Now that the selection of the jury has been completed, the trial of George Zimmerman for shooting African American teenager Trayvon Martin is even more likely to be the most racially charged trail since that of O.J. Simpson. What’s more, gender will now be important as well.

Much to the disappointment of Martin’s family and civil rights advocates, the jury will include absolutely no African Americans. In addition, none of the four alternate jurors are African American. According to census figures, Florida’s Seminole County, where the trial will take place, is 11% African American.

As recently as fifty years ago, Florida did not even allow women to serve on juries, but, in the Zimmerman trial, all of the jurors will be women. Five of the six jurors have children, and two of the four alternate jurors are also women with children.

In an ideal world, the race and gender of the jurors in a trial such as Zimmerman’s would make no difference. However, Jose Baez, lead counsel in the successful defense of Casey Anthony for killing her daughter Caylee, said the racial make-up of the Zimmerman jury made the case a “slam dunk” for the defense. Widener Law Professor Jules Epstein, meanwhile, argued that the female jurors would be especially sympathetic to the loss of a child and therefore would empathize with Martin’s grieving mother.

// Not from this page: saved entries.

-- ==== Sys2Proof/Proofs/VectorRows.lean ====
section
/-! SUPPORT and PROOF. What the instructions that move or fold cells compute, from the one value that each operand holds (R181, R182,
R184, R185, R187, R188). -/

namespace Sys2Proof.Proofs

open Sys2Proof Sys2Proof.Machine Sys2Proof.Laws Sys2Proof.Claims

/-! ## Cells of a register -/

section
variable {row col : Nat} (hrow : row < 16) (hcol : col < 64)
include hrow hcol

theorem cellAt_mkReg (f : Nat → Nat → Word32) : cellAt (mkReg f) (64 * row + col) = f row col := by
  have hdiv : (64 * row + col) / 64 = row := by omega
  have hmod : (64 * row + col) % 64 = col := by omega
  rw [cellAt, mkReg, tget_tofn 0 _ (List.mem_range.2 (by omega)), hdiv, hmod]

theorem cellAt_ofRows (f : Nat → List Word32) : cellAt (ofRows f) (64 * row + col) = (f row).getD col 0 := by
  rw [ofRows, cellAt_mkReg hrow hcol]
  simp [List.getD, hrow]

/-- A register put together from its slices holds what they hold. -/
theorem cellAt_ofSlices (g : Nat → Cells) : cellAt (ofSlices (cols.map g)) (64 * row + col) = cellAt (g col) row := by
  have hzip : (cols.map g).zipIdx = (List.range 64).map fun c => (g c, c) := by
    rw [List.zipIdx_eq_zip_range', List.length_map, List.map_prod_right_eq_zip, ← List.range_eq_range']
    rfl
  have hrows : ofSlices (cols.map g) = (List.range 16).flatMap fun r =>
      (tofn 0 (List.range 64) fun c => cellAt (g c) r).map fun p => (64 * r + p.1, p.2) := by
    simp only [ofSlices, hzip, tofn, List.filterMap_map, List.map_filterMap]
    refine List.flatMap_congr fun r _ => List.filterMap_congr fun c _ => ?_
    dsimp only [Function.comp_apply]
    split <;> rfl
  rw [cellAt, hrows, tget_rows 0 (fun r p hp => List.mem_range.1 (mem_of_mem_tofn hp)) hrow hcol,
    tget_tofn 0 _ (List.mem_range.2 hcol)]

/-- The gathered mask has a cell of 1 where the bit of its column's slice is 1. -/
theorem gathMask_bit (w : Wave) : (cellAt (gathMask w) (64 * row + col) != 0) = (gathBits w col).getLsbD row := by
  rw [gathMask, cellAt_ofSlices hrow hcol, cellAt_bitCells _ hrow]
  cases (gathBits w col).getLsbD row <;> rfl

end

/-! ## Folds (R185) -/

/-- The values that a fold takes in: those of the masked-in cells, in order. -/
def masked (f : Fmt) (l : List (Bool × Word32)) : List FVal := (l.filter Prod.fst).map fun p => cellF f p.2

theorem masked_map (f : Fmt) (ks : List Nat) (b : Nat → Bool) (v : Nat → Word32) :
    masked f (ks.map fun k => (b k, v k)) = (ks.filter b).map fun k => cellF f (v k) := by
  simp [masked, List.filter_map, Function.comp_def]

theorem masked_flatMap (f : Fmt) (ks : List Nat) (g : Nat → List (Bool × Word32)) :
    masked f (ks.flatMap g) = ks.flatMap fun k => masked f (g k) := by
  simp [masked, List.filter_flatMap, List.map_flatMap]

section
variable (f : Fmt) (op : Nat) (mo : Mode)

/-- One cell of a fold: masked out, it is passed over. -/
def foldCell (acc : Option FVal) (p : Bool × Word32) : Option FVal := if p.1 then foldStep f op mo acc (cellF f p.2) else acc

theorem foldl_foldCell (l : List (Bool × Word32)) (acc : Option FVal) :
    l.foldl (foldCell f op mo) acc = (masked f l).foldl (foldStep f op mo) acc := by
  rw [masked, List.foldl_map, List.foldl_filter]
  rfl

theorem foldStep_some (v u : FVal) : foldStep f op mo (some v) u = some (folded f op mo [v, u]) := by
  rcases op with _ | _ | _ | _ | op <;> rfl

theorem folded_cons_cons (v u : FVal) (vs : List FVal) : folded f op mo (v :: u :: vs) = folded f op mo (folded f op mo [v, u] :: vs) := rfl

theorem foldl_foldStep (v : FVal) (vs : List FVal) : vs.foldl (foldStep f op mo) (some v) = some (folded f op mo (v :: vs)) := by
  induction vs generalizing v with
  | nil => rfl
  | cons u r ih => rw [List.foldl_cons, foldStep_some, ih, ← folded_cons_cons]

/-- What a fold ends with, no contribution included. -/
theorem foldEnd_eq_folded (vs : List FVal) :
    foldEnd f op (vs.foldl (foldStep f op mo) none) = BitVec.ofNat 32 (roundTo f false .rne (folded f op mo vs)) := by
  cases vs with
  | nil =>
    simp only [List.foldl_nil, foldEnd, outF, folded]
    split <;> simp_all
  | cons v r =>
    rw [List.foldl_cons, foldStep, foldl_foldStep]
    rfl

/-- A running fold holds at each cell the fold of the cells up to it. -/
theorem scanCells_getD (acc : Option FVal) (l : List (Bool × Word32)) {k : Nat} (hk : k < l.length) :
    (scanCells f mo op acc l).getD k 0 = foldEnd f op ((l.take (k + 1)).foldl (foldCell f op mo) acc) := by
  induction l generalizing acc k with
  | nil => cases hk
  | cons p r ih =>
    cases k with
    | zero => rfl
    | succ k => exact ih _ (Nat.lt_of_succ_lt_succ hk)

theorem foldCells_eq_folded (x : VExt) (e : CEnv) (l : List (Bool × Word32)) : foldCells x e op l =
    BitVec.ofNat 32 (roundTo (fpOf x.f.toNat) false .rne (folded (fpOf x.f.toNat) op (rndMode x.rnd e) (masked (fpOf x.f.toNat) l))) := by
  rw [← foldEnd_eq_folded, ← foldl_foldCell]
  rfl

theorem scanCells_eq_folded (l : List (Bool × Word32)) {k : Nat} (hk : k < l.length) :
    (scanCells f mo op none l).getD k 0 = BitVec.ofNat 32 (roundTo f false .rne (folded f op mo (masked f (l.take (k + 1))))) := by
  rw [scanCells_getD f op mo none l hk, foldl_foldCell, foldEnd_eq_folded]

end

/-- The masked-in values of the first n columns of a row. -/
def rowVals (w : Wave) (f : Fmt) (a : Cells) (r n : Nat) : List FVal :=
  ((List.range n).filter fun c => (gathBits w c).getLsbD r).map fun c => cellF f (cellAt a (64 * r + c))

theorem masked_take_rowCells (w : Wave) (f : Fmt) (a : Cells) {r n : Nat} (hr : r < 16) (hn : n ≤ 64) :
    masked f ((rowCells (gathMask w) a r).take n) = rowVals w f a r n := by
  rw [rowCells, ← List.map_take, List.take_range, Nat.min_eq_left hn, masked_map, rowVals]
  refine congrArg (List.map _) (List.filter_congr fun c hc => gathMask_bit hr ?_ w)
  exact Nat.lt_of_lt_of_le (List.mem_range.1 hc) hn

theorem length_rowCells (msk a : Cells) (r : Nat) : (rowCells msk a r).length = 64 := by simp [rowCells]

theorem masked_rowCells (w : Wave) (f : Fmt) (a : Cells) {r : Nat} (hr : r < 16) :
    masked f (rowCells (gathMask w) a r) = rowVals w f a r 64 := by
  rw [← masked_take_rowCells w f a hr (Nat.le_refl 64), List.take_of_length_le (Nat.le_of_eq (length_rowCells ..))]

theorem masked_register (w : Wave) (f : Fmt) (a : Cells) :
    masked f ((List.range 16).flatMap fun r => rowCells (gathMask w) a r) = (List.range 16).flatMap fun r => rowVals w f a r 64 := by
  rw [masked_flatMap]
  exact List.flatMap_congr fun r hr => masked_rowCells w f a (List.mem_range.1 hr)

/-! ## Within a slice (R184, R185) -/

/-- The result of a slice whose cells move within it, its operands holding one value each. -/
theorem localSlice_moved {m : Member} {w : Wave} {sh : VShape} {c : Nat} {A d S : Cells} (hmoves : sh.moves = .slice)
    (hsrc : sh.src.map (srcSlice m w c) = [plain A]) (hdst : dstSlice m sh c = plain d) (hss : w.ss = plain S) (hout : w.out = []) :
    localSlice m w sh c = plain (maskCells (kSlice m sh.msk c) d (sliceFn w.ins (waveEnv w) (kSlice m sh.msk c) A (cellAt S 0))) := by
  have hlen : sh.src.length = 1 := by simpa using congrArg List.length hsrc
  have hops : dstSlice m sh c :: (sh.src.map (srcSlice m w c) ++ [resolveAll w.out w.ss]) = [d, A, S].map plain := by
    rw [hdst, hsrc, hss, hout]
    rfl
  unfold localSlice
  rw [hops, pairAll_plain, mapAlts_plain, hlen, hmoves]
  rfl

namespace PlainOperands

variable {m : Member} {w : Wave} {h : Hd} {x : VExt} {c row : Nat} {d a b y : VReg} {A B Y D S : Cells}
  {i : Instr} {v : Word32} {sr : Option SReg} {lat : Nat} (P : PlainOperands m w h c row d a b y A B Y D S)
include P
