theorem rstWritten_buf {s : State} {T off : Nat} (n : Nat) (e : LEnt) (x : List Byte) (hq : tget [] s.accs (bufLoc T 2 off / 32) = []) :
    (mem (rstWritten s n T e off x) T).buf.ab = setBytes (mem s T).buf.ab off x ∧
      (mem (rstWritten s n T e off x) T).buf.flags = (mem s T).buf.flags ∧
      (mem (rstWritten s n T e off x) T).buf.armed = (mem s T).buf.armed := by
  obtain ⟨hab, hflags, harmed, -⟩ := bufWrite_quiet (lAcc s n 2 e.cap) x hq
  exact ⟨(rstWritten_part (fun m => m.buf.ab) (fun _ => rfl) (fun _ => rfl) (fun _ => rfl) T).trans hab,
    (rstWritten_part (fun m => m.buf.flags) (fun _ => rfl) (fun _ => rfl) (fun _ => rfl) T).trans hflags,
    (rstWritten_part (fun m => m.buf.armed) (fun _ => rfl) (fun _ => rfl) (fun _ => rfl) T).trans harmed⟩

theorem rstWritten_left {s : State} {T off : Nat} (n : Nat) (e : LEnt) (x : List Byte) (hq : tget [] s.accs (bufLoc T 2 off / 32) = []) :
    Left s (rstWritten s n T e off x) n e := by
  obtain ⟨-, -, -, hl⟩ := bufWrite_quiet (lAcc s n 2 e.cap) x hq
  let u := countBytes (updMem (bufWrite s (lAcc s n 2 e.cap) T 2 off x) T fun m => noteRank m 2 off 7) n 32
  have hu : (mem u n).l = (mem s n).l := by
    simp only [u, countBytes]
    rw [mem_updMem_same, countN_l, updMem_keeps Member.l (f := fun m => noteRank m 2 off 7) (fun _ => rfl), hl]
  have hmem : (mem (rstWritten s n T e off x) n).l = (dropEnt (mem u n) e).l := by rw [rstWritten, mem_updMem_same, count_l]
  rw [Left, hmem, dropEnt, hu]
  exact ⟨rfl, rfl⟩

theorem rstWritten_dmem (s : State) (n T : Nat) (e : LEnt) (off : Nat) (x : List Byte) : (rstWritten s n T e off x).dmem = s.dmem := by
  rw [rstWritten, countBytes, updMem_dmem, updMem_dmem, updMem_dmem, bufWrite_dmem]

/-- The last chunk is written, its entry leaves, and the flag of its instruction follows. -/
theorem rstStep_last {s : State} {n : Nat} {e : LEnt} {h : Hd} {r : VReg} {o : SReg} {row col : BitVec 4} {fn : BitVec 10}
    {v : List Word × List Cells} {hd : BitVec 128} {k : Nat} (hhead : headStore (mem s n) = some e)
    (hins : e.cap.ins = .rst h r o row col true fn) (hready : storeReady e.cap = .go v hd)
    (hspan : spanOk e.cap.ins none e.cap.msk v.1 v.2 = true) (hreach : reachable s n (rstSite e.cap.ins) = true)
    (hbegun : e.begun = true) (hleft : e.left = [k]) (hrank : rankOk (mem s (rstSite e.cap.ins)) 2 (w0 v.1 + 32 * k) 7 = true) :
    rstStep n s = rstFlag n (rstWritten s n (rstSite e.cap.ins) e (w0 v.1 + 32 * k) (rstChunk (v.2.headD []) k)) e.cap := by
  rw [hins] at hspan hreach hrank
  simp only [rstStep, hhead, hins, hready, hspan, hreach, hbegun, hleft, writeBuf, hrank, Bool.not_true, Bool.false_eq_true, if_false, if_true]
  rfl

I lack the experience to make an intelligent prediction about either the outcome of the trial or the significance race and gender will have in that outcome. Nevertheless, I’m certain that considerations of race and gender will be important in the court of public opinion. Despite ideological pronouncements that all are equal in the eyes of the law, the American public does not take this to actually be true. Americans believe that race, gender, and wealth are major factors in what the legal system produces and invites us to take as “justice.”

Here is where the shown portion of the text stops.